Note that in the printed publication the metadata does not include title data. The XML tags are ITEM = text item, META = metadata, ID = SKVR number, LOC = locality data, COL = collector, SGN = archive number, TMP = time (year) of collection, INF = other information (here: informant’s home village, name and age and information on learning of poem), TEXT = text copied from manuscript, L = prose commentary, V = verse, REFS = footnotes.

XML is one way of saving structurised data as a text file, but it does not do anything. XML texts are, with their tags and entities, difficult to read as such. A program is needed to interpret them, and several are available. The latest versions of the common Internet browsers, for example (Microsoft Internet Explorer 5 and later), are capable of showing XML text in a readable format and can, with an additional stylesheet, present text almost exactly as it looks in the original. It is thus possible to browse texts in just the same way as original texts, to copy text and to make simple word searches.

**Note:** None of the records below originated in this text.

def State.listByte (s : State) (slots : List Nat) (x : Nat) : Nat :=
  match s.listPage slots x with
  | some g => (padByte (s.bay (g / pagesPerBay)).mem (2097152 * (g % pagesPerBay) + x % 2097152)).toNat
  | none => 0

/-- Number of `n` bytes, lowest first. -/
def State.listNum (s : State) (slots : List Nat) (x : Nat) : Nat → Nat
  | 0 => 0
  | n + 1 => s.listByte slots x + 256 * s.listNum slots (x + 1) n

def State.listBytes (s : State) (slots : List Nat) (x n : Nat) : List Byte :=
  (List.range n).map (fun i => BitVec.ofNat 8 (s.listByte slots (x + i)))

/-- The data of row `r` of a list, as it stands. -/
def State.listRow (s : State) (slots : List Nat) (r : Nat) : Row := BitVec.ofNat 512 (s.listNum slots (64 * r) 64)

/-- The unit's packet for row `r` of a list: `f` of its Bay, page and row. -/
def State.atRow (s : State) (slots : List Nat) (r : Nat) (f : State → Nat → Nat → Nat → State) : State :=
  match s.listPage slots (64 * r) with
  | some g => f s (g / pagesPerBay) (g % pagesPerBay) (r % 32768)
  | none => s

/-- `n` rows of a list read by a unit, from row `r` on: what the reads leave behind. -/
def State.listRead (s : State) (u : UnitUse) (slots : List Nat) (r n : Nat) : State :=
  each (fun j (t : State) => t.atRow slots (r + j) (fun t b page row => t.unitRead u b page row)) (List.range n) s

/-- The rows that hold bytes `x` to `x + n` of a list, read by a unit. -/
def State.listReadBytes (s : State) (u : UnitUse) (slots : List Nat) (x n : Nat) : State :=
  s.listRead u slots (x / 64) (ceilDiv (x % 64 + n) 64)

/-- Row `r` of a list written by a unit. -/
def State.listPutRow (s : State) (u : UnitUse) (slots : List Nat) (r : Nat) (d : Row) : State :=
  s.atRow slots r (fun t b page row => t.unitWrite u b page row d)

/-- Bytes of a list from byte `x` on written by a unit, in whole rows: the other bytes of a row stay as they are. -/
def State.listPut (s : State) (u : UnitUse) (slots : List Nat) (x : Nat) (bs : List Byte) : State :=
  each (fun j (t : State) =>
    let r := x / 64 + j
    let old := t.listBytes slots (64 * r) 64
    let new := (List.range 64).map (fun i =>
      if x ≤ 64 * r + i ∧ 64 * r + i < x + bs.length then bs.getD (64 * r + i - x) 0 else old.getD i 0)
    t.listPutRow u slots r (BitVec.ofNat 512 (ofBytes new))) (List.range (ceilDiv (x % 64 + bs.length) 64)) s

/-- BAY_REFRESH_TICK: the controller refreshes in its tick; nothing queued is served in it. -/
def State.bayRefresh (s : State) (b : Nat) : State :=
  if s.refreshing b then s.onBay b (fun y => { y with refreshed := some s.tick }) else s

/-- A request or write row waits at a Bay (R209, R218). -/
def State.bayQueued (s : State) (b : Nat) : Bool :=
  s.net.any (fun p => p.node == 72 + b && decide (p.due ≤ s.cycle))

/-- A copy is due: the mover is copying and has rows left in this tick. -/
def State.copyDue (s : State) (b : Nat) : Bool :=
  s.get (BAY_MOVE_STAT_state b) == 1 &&
    decide ((if (s.bay b).copyTick = s.cycle / 256 then (s.bay b).copied else 0) < s.get (BAY_MOVE_CTL_rate b))

/-- BAY_PATROL_READ: the patrol reads its next row, at most 64 in a tick (R209). -/
def State.bayPatrol (s : State) (b : Nat) (u : Option Upset) : State :=
  let y := s.bay b
  let n := if y.patrolTick = s.cycle / 256 then y.patrolled else 0
  if s.bayUsable b && s.running && s.on (BAY_CTL_patrol b) && !s.refreshing b && !s.bayQueued b && !s.copyDue b &&
      decide (n < 64) then
    let page := y.patrol / 32768
    let row := y.patrol % 32768
    let s1 := (s.bayUpset b page (match u with | some x => [{ x with row := row }] | none => [])).bayEcc b page row true none
    s1.onBay b (fun y =>
      { y with patrol := (y.patrol + 1) % (pagesPerBay * 32768), patrolTick := s.cycle / 256, patrolled := n + 1 })
  else s

/-! ## Free pages (R216) -/

def Bay.isFree (y : Bay) (page : Nat) : Bool :=
  decide (page < pagesPerBay) && (y.returned.contains page || (decide (y.fresh ≤ page) && !y.taken.contains page))

def State.freePages (s : State) (b : Nat) : Nat :=
  if s.bayUsable b then (s.bay b).returned.length + (pagesPerBay - (s.bay b).fresh) - (s.bay b).taken.length else 0

/-- Lowest page never taken, passing over those a move took. -/
def skipTaken : Nat → Nat → List Nat → Nat × List Nat
  | 0, k, l => (k, l)
  | fuel + 1, k, l => if l.contains k then skipTaken fuel (k + 1) (l.filter (· != k)) else (k, l)

/-- The page ALLOC takes: the most recently returned one, else the lowest never taken. -/
def Bay.takePage (y : Bay) : Option (Nat × Bay) :=
  match y.returned with
  | p :: r => some (p, { y with returned := r })
  | [] =>
    let k := skipTaken y.taken.length y.fresh y.taken
    if k.1 < pagesPerBay then some (k.1, { y with fresh := k.1 + 1, taken := k.2 }) else none

/-- A named free page taken (R217). -/
def Bay.takeNamed (y : Bay) (page : Nat) : Bay :=
  if y.returned.contains page then { y with returned := y.returned.filter (· != page) }
  else { y with taken := page :: y.taken }

/-- Usable Bay with the most free pages, ties to the lowest id. -/
def State.fullestBay (s : State) : Option Nat :=
  (List.range 18).foldl (fun m b =>
    if s.bayUsable b then
      match m with
      | none => some b
      | some a => if s.freePages a < s.freePages b then some b else some a
    else m) none

/-! ## Map commands (R215, R216, R228) -/

/-- A free slot: which one the spec leaves open, so it is a free value (log entry 14). -/
def State.freeSlot (s : State) : Option Nat × State :=
  let d := s.draw
  let start := d.1 % noSlot
  ((firstFrom (fun i => !slotValid (s.slot (i % noSlot))) start noSlot).map (· % noSlot), d.2)

/-- Arguments of an ALLOC. -/
structure AllocArg where
  bay : Nat
  part : Nat
  ro : Bool
  shared : Bool
  home : Bool
  pin : Bool
  pred : Nat
  deriving DecidableEq, Repr

/-- Result of a map command: status and slot (R228). -/
structure MapRes where
  status : Nat
  slot : Nat
  deriving DecidableEq, Repr

def State.allocArgsOk (s : State) (a : AllocArg) : Bool :=
  (a.bay == 31 || s.bayUsable a.bay) && s.on (PART_RES_CTL_enable a.part) && !s.on (PART_RST_busy a.part) && (a.pred == noSlot || s.slotLive a.pred)

/-- ALLOC. Where more than one of statuses 1, 2 and 3 applies R228 does not say which it gives: here no free slot comes first, then
no free page, then the quota (log entry 122). -/
def State.alloc (s : State) (a : AllocArg) : State × MapRes :=
  if !s.allocArgsOk a then (s, ⟨4, 0⟩)
  else if s.get BAY_MAP_SLOTS_free = 0 then (s, ⟨1, 0⟩)
  else
    match (if a.bay = 31 then s.fullestBay else some a.bay) with
    | none => (s, ⟨2, 0⟩)
    | some b =>
      match (s.bay b).takePage with
      | none => (s, ⟨2, 0⟩)
      | some (page, y) =>
        if s.get (PART_RES_QUOTA_pages a.part) ≤ s.get (PART_RES_USED_pages a.part) then (s, ⟨3, 0⟩)
        else
          let f := s.freeSlot
          match f.1 with
          | none => (s, ⟨1, 0⟩)
          | some i =>
            let s1 := f.2.setBay b (y.setOwn page (ownEntry a.part a.ro a.shared false))
            let next := if a.pred = noSlot then noSlot else slotNext (s.slot a.pred)
            let ent := (pagesPerBay * b + page) * 2 ^ 44 + next * 2 ^ 24 + slotEpoch (s.slot i) * 2 ^ 6 + 2 ^ 5 +
              b2n a.ro * 2 ^ 3 + b2n a.home * 2 ^ 2 + b2n a.pin * 2
            let s2 := s1.setSlot i ent
            let s3 := if a.pred = noSlot then s2 else s2.setSlot a.pred (setField (s2.slot a.pred) 24 20 i)
            ((s3.set BAY_MAP_SLOTS_free (s3.get BAY_MAP_SLOTS_free - 1)).set (PART_RES_USED_pages a.part)
              (s3.get (PART_RES_USED_pages a.part) + 1), ⟨0, i⟩)

/-- A destination page of an aborted move returns at once, and the mover to idle (R219). -/
def State.endMove (s : State) (b result : Nat) : State :=
  match (s.bay b).move with
  | none => s
  | some m =>
    if s.get (BAY_MOVE_STAT_state b) = 1 ∨ s.get (BAY_MOVE_STAT_state b) = 2 then
      let s1 := s.onBay b (fun y =>
        { ((y.setOwnBit m.old 11 false).setOwn m.new 0) with returned := m.new :: y.returned, move := none })
      ((((s1.setSlot m.slot (setField (s1.slot m.slot) 4 1 0)).set (BAY_MOVE_STAT_state b) 0).set
        (BAY_MOVE_STAT_result b) result).done (BAY_MOVE_CTL_go b))
    else s

/-- Rows of a page are excused no longer, once it is freed (R480). -/
def State.unexcuse (s : State) (b page : Nat) : State :=
  { s with parts := s.parts.map (fun e =>
      (e.1, { e.2 with excused := e.2.excused.filter (fun x => !(x.1 == b && x.2.1 == page)) })) }

/-- FREE of a slot: the page retires (R216). -/
def State.freeSlotOp (s : State) (i : Nat) : State × MapRes :=
  if !s.slotLive i then (s, ⟨4, 0⟩)
  else
    let g := slotPage (s.slot i)
    let b := g / pagesPerBay
    let page := g % pagesPerBay
    let s0 := match (s.bay b).move with
      | some m => if m.slot = i then s.endMove b 3 else s
      | none => s
    let v := s0.slot i
    let v1 := setField (setField (setField v 5 1 0) 6 6 (slotEpoch v + 1)) 24 20 noSlot
    let part := bits ((s0.bay b).own page) 0 6
    let s1 := ((s0.setSlot i v1).onBay b (fun y => y.setOwnBit page 12 true)).unexcuse b page
    let s2 := { s1 with retiring := s1.retiring ++ [(⟨b, page, part, 2, s.cycle, false⟩ : Retiring)] }
    (s2.set BAY_MAP_SLOTS_free (s2.get BAY_MAP_SLOTS_free + 1), ⟨0, i⟩)

def State.setNext (s : State) (i next : Nat) : State × MapRes :=
  if s.slotLive i && (next == noSlot || s.slotLive next) then (s.setSlot i (setField (s.slot i) 24 20 next), ⟨0, i⟩)
  else (s, ⟨4, 0⟩)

The biggest advantage of digital text is naturally that it permits efficient, comprehensive searches of an entire corpus for which a database is required. XML permits the transfer of data to many different database programs. In the database the elements constitute a search field of their own, and the search can be targeted at a particular element, or the search can be limited so as to find several character strings in the same element (such as a verse). A database accessible to researchers via the Internet is to be established in the course of the present project.

The index to each volume of SKVR is also a thematic index. The thematic classification is approximately the same for all the volumes, but there are some differences of detail, naming practices, etc., and there are many things missing from the tables of contents. The Finnish Literature Society is drawing up a comprehensive, standard thematic index of all the volumes that will, when complete, be of service to the digital SKVR as well.

The structure defined in the DTD consists only of the logical structure; it does not concern the content of texts. The structure has neither elements nor attributes describing themes, motifs, poetic devices or linguistic features. These can, however, be added later: researchers can obtain a copy of the corpus or some section of it to which they can add the structures they need, and they can then use this copy as a basis for analyses. The basic corpus thus remains untouched, permitting as many potential uses as possible.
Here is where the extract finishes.